(Collected data entries)
<<<<
-- ==== Sys2Proof/Laws/PerInstr.lean ====
section
/-!
SUPPORT. The family Words: how many words an instruction of each stream has (R99), one lemma per constructor.
-/
namespace Sys2Proof

/-- Word counts that a stream admits (R99): an access instruction has one to three, an engine instruction one, an event none. -/
def Stream.admits : Stream → Nat → Bool
  | .access, n => 1 ≤ n && n ≤ 3
  | .event, n => n == 0
  | _, n => n == 1

namespace Laws.Words

/-- The instruction has as many words as its stream admits. -/
def Statement (i : Instr) : Prop := i.stream.admits (encode i).length = true
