-- ==== Sys2Proof/Tests/Slice0.lean ====
section
/-!
SUPPORT. Tests: the words of every row of the opcode table and of the encoding chapter decode to the instructions they stand for; ill-formed terms and
words are refused; examples that the spec works out; and, for every obligation with hypotheses, states and operands that meet them (the theorems wit_…,
each naming its obligation).
-/
open Sys2Proof Sys2Proof.Machine
namespace Sys2Proof.Tests
-- one proof at a time: each of the checker's threads takes a large stack
set_option Elab.async false

/-! ### Decoding: one word per constructor, put together from the opcode and the field places that the maps of the spec give -/

/-- Words of the access stream (R105 to R107, Tables 7.2 to 7.9). -/
theorem test_words_access_0 :
    decodeAccess 0x0254C980 0 0 = .ok (.addI64 5 9 18 3) ∧
    decodeAccess 0x0254C981 0 0 = .ok (.subI64 5 9 18 3) ∧
    decodeAccess 0x0254C982 0 0 = .ok (.mulI64 5 9 18 3) ∧
    decodeAccess 0x0254C983 0 0 = .ok (.mulhI64 5 9 18 3) ∧
    decodeAccess 0x0254C984 0 0 = .ok (.mulhW64 5 9 18 3) ∧
    decodeAccess 0x0254C985 0 0 = .ok (.divI64 5 9 18 3) ∧
    decodeAccess 0x0254C986 0 0 = .ok (.divW64 5 9 18 3) ∧
    decodeAccess 0x0254C987 0 0 = .ok (.remI64 5 9 18 3) ∧
    decodeAccess 0x0254C988 0 0 = .ok (.andW64 5 9 18 3) ∧
    decodeAccess 0x0254C989 0 0 = .ok (.orW64 5 9 18 3) ∧
    decodeAccess 0x0254C98A 0 0 = .ok (.xorW64 5 9 18 3) ∧
    decodeAccess 0x0254C98B 0 0 = .ok (.shlI64 5 9 18 3) ∧
    decodeAccess 0x0254C98C 0 0 = .ok (.shrW64 5 9 18 3) ∧
    decodeAccess 0x0254C98D 0 0 = .ok (.sraI64 5 9 18 3) ∧
    decodeAccess 0x0454C980 0 0 = .ok (.cmpEqI64 5 9 18 3) ∧
    decodeAccess 0x0454C981 0 0 = .ok (.cmpNeI64 5 9 18 3) :=
  ⟨rfl, rfl, rfl, rfl, rfl, rfl, rfl, rfl, rfl, rfl, rfl, rfl, rfl, rfl, rfl, rfl⟩

/-- Words of the access stream (R105 to R107, Tables 7.2 to 7.9). -/
theorem test_words_access_1 :
    decodeAccess 0x0454C982 0 0 = .ok (.cmpLtI64 5 9 18 3) ∧
    decodeAccess 0x0454C983 0 0 = .ok (.cmpGeI64 5 9 18 3) ∧
    decodeAccess 0x0454C984 0 0 = .ok (.cmpLtW64 5 9 18 3) ∧
    decodeAccess 0x0454C985 0 0 = .ok (.cmpGeW64 5 9 18 3) ∧
    decodeAccess 0x06508980 0 0 = .ok (.pand 5 1 2 3) ∧
    decodeAccess 0x06508981 0 0 = .ok (.por 5 1 2 3) ∧
    decodeAccess 0x06508982 0 0 = .ok (.pxor 5 1 2 3) ∧
    decodeAccess 0x06508983 0 0 = .ok (.pandn 5 1 2 3) ∧
    decodeAccess 0x06548184 0 0 = .ok (.pset 5 9 3) ∧
    decodeAccess 0x06508185 0 0 = .ok (.pget 5 1 3) ∧
    decodeAccess 0x1054B7A5 0 0 = .ok (.addiI64 5 9 3 1957) ∧
    decodeAccess 0x1254B7A5 0 0 = .ok (.andiW64 5 9 3 1957) ∧
    decodeAccess 0x1454B7A5 0 0 = .ok (.oriW64 5 9 3 1957) ∧
    decodeAccess 0x1654B7A5 0 0 = .ok (.xoriW64 5 9 3 1957) ∧
    decodeAccess 0x1854B025 0 0 = .ok (.shliI64 5 9 3 37) ∧
    decodeAccess 0x1A54B025 0 0 = .ok (.shriW64 5 9 3 37) :=
  ⟨rfl, rfl, rfl, rfl, rfl, rfl, rfl, rfl, rfl, rfl, rfl, rfl, rfl, rfl, rfl, rfl⟩
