/-- The internal latches and the cycle counter (R34, R35, R39; for `jsr_lo` 10_state.md R41). That reset leaves them is the
spec's decision D4, which R39 states for `cyc`. -/
def Obligations.LatchesPerPulse : Prop :=
  ∀ (σ : Type) (M : MemAgent σ) (params : Params) (c c' : Cpu) (m m' : σ),
    (pulseOn M params (c, m) = .next (c', m') →
      c'.pd = c.dataBus ∧ c'.cyc = c.cyc + 1#64 ∧
      c'.ir = (if c.nextMicroOp = .fetchOpcode then (if c.readIntent then (M.read m c.addrBus).1 else c.dataBus) else c.ir) ∧
      c'.jsrLo = (if c.nextMicroOp = .jsrLo then (if c.readIntent then (M.read m c.addrBus).1 else c.dataBus) else c.jsrLo) ∧
      ∀ n : Count, pulseOn M params ({ c with cyc := n }, m) = .next ({ c' with cyc := n + 1#64 }, m')) ∧
    ((resetOn M (c, m)).1.ir = c.ir ∧ (resetOn M (c, m)).1.pd = c.pd ∧ (resetOn M (c, m)).1.cyc = c.cyc ∧
      (resetOn M (c, m)).1.jsrLo = c.jsrLo)

/-- B and bit 5 of the register (R28, and R47, which the spec marks as derived). -/
def Obligations.StatusBitsFourAndFiveAreKept : Prop :=
  ∀ (σ : Type) (M : MemAgent σ) (params : Params) (c c' : Cpu) (m m' : σ),
    pulseOn M params (c, m) = .next (c', m') →
    c'.regs.p.getLsbD 4 = c.regs.p.getLsbD 4 ∧ c'.regs.p.getLsbD 5 = c.regs.p.getLsbD 5

/-- Noninterference: no rule reads D or I to decide anything (R29, R30, and R414, which the spec marks as derived). -/
def Obligations.DecimalAndInterruptFlagsSteerNothing : Prop :=
  ∀ (σ : Type) (M : MemAgent σ) (params : Params) (c c1 : Cpu) (m m1 : σ) (k : Byte),
    k &&& 0xC3#8 = 0#8 → c.nextMicroOp ≠ .pushDummy .php → c.nextMicroOp ≠ .brkPushLo →
    pulseOn M params (c, m) = .next (c1, m1) →
    ∃ c2, pulseOn M params ({ c with regs := { c.regs with p := c.regs.p ^^^ k } }, m) = .next (c2, m1) ∧
      { c2 with regs := { c2.regs with p := c1.regs.p } } = c1 ∧ c2.regs.p &&& 0xC3#8 = c1.regs.p &&& 0xC3#8

/-- The observable state after cycle 1 of an opcode that does not execute (R137). -/
def Obligations.FaultStateIsEntered : Prop :=
  ∀ s : State, s.atBoundary = true →
    ((decodeOpcode s.fetchByte).opClass = .unimplemented ∨
      ((decodeOpcode s.fetchByte).opClass = .undocumented ∧ s.params.undocSupport = false)) →
    s.pulse =
      .next { s with
        cpu := { s.cpu with
          regs := { s.cpu.regs with pc := s.cpu.regs.pc + 1#16 }
          ir := s.fetchByte
          pd := s.cpu.dataBus
          addrBus := s.cpu.regs.pc + 1#16
          dataBus := s.fetchByte
          tcu := 1#8
          cyc := s.cpu.cyc + 1#64
          nextMicroOp := .unimplemented s.fetchByte } }

/-- The faulting pulse (R138). -/
def Obligations.FaultIsQuiescent : Prop :=
  (∀ (σ : Type) (M : MemAgent σ) (params : Params) (c : Cpu) (m : σ) (op : Byte), c.nextMicroOp = .unimplemented op →
      pulseOn M params (c, m) = .fault (.unimplementedOpcode op) ∧ (resetOn M (c, m)).1.nextMicroOp = .fetchOpcode) ∧
    (∀ (s : State) (op : Byte), s.cpu.nextMicroOp = .unimplemented op →
      s.pulse = .fault (.unimplementedOpcode op) ∧ step s = .fault (.unimplementedOpcode op) ∧
        ∀ k t, hostStep (.poke k) s ≠ .next t)

/-- The one fault of the core (R104, R391, R411). Every arm of `exec` for JAM, ANC, ALR, ARR, XAA, LXA, AXS, SHA, TAS, SHY,
SHX and LAS ends so. -/
def Obligations.UnimplementedOpcodesFault : Prop :=
  Encodes [(0x02#8, .jam 0), (0x12#8, .jam 1), (0x22#8, .jam 2), (0x32#8, .jam 3), (0x42#8, .jam 4), (0x52#8, .jam 5),
      (0x62#8, .jam 6), (0x72#8, .jam 7), (0x92#8, .jam 8), (0xB2#8, .jam 9), (0xD2#8, .jam 10), (0xF2#8, .jam 11),
      (0x0B#8, .anc 0), (0x2B#8, .anc 1), (0x4B#8, .alr), (0x6B#8, .arr), (0x8B#8, .xaa), (0xAB#8, .lxa),
      (0xCB#8, .axs), (0x93#8, .sha .indY), (0x9F#8, .sha .absY), (0x9B#8, .tas), (0x9C#8, .shy), (0x9E#8, .shx),
      (0xBB#8, .las)] ∧
    (∀ (i : Instr) (s : State), i.opClass = .unimplemented → exec i s = .fault (.unimplementedOpcode s.fetchByte)) ∧
    (∀ s : State, s.atBoundary = true →
      ((decodeOpcode s.fetchByte).opClass = .unimplemented ∨
        ((decodeOpcode s.fetchByte).opClass = .undocumented ∧ s.params.undocSupport = false)) →
      step s = .fault (.unimplementedOpcode s.fetchByte) ∧
      ∃ t, s.pulse = .next t ∧ t.cpu.nextMicroOp = .unimplemented s.fetchByte ∧ t.cpu.ir = s.fetchByte ∧
        t.cpu.regs.pc - 1#16 = s.cpu.regs.pc ∧ t.mem = s.mem ∧
        t.pulse = .fault (.unimplementedOpcode s.fetchByte) ∧
        (∀ k u, hostStep (.poke k) t ≠ .next u) ∧ t.resetAction.atBoundary = true)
>>>>
▶ **Task brief**:
Wherever the word "each" appears in the entries above, copy that line.

▶ **Solution to the problem**:
SUPPORT. The family Words: how many words an instruction of each stream has (R99), one lemma per constructor.
each naming its obligation).
-- one proof at a time: each of the checker's threads takes a large stack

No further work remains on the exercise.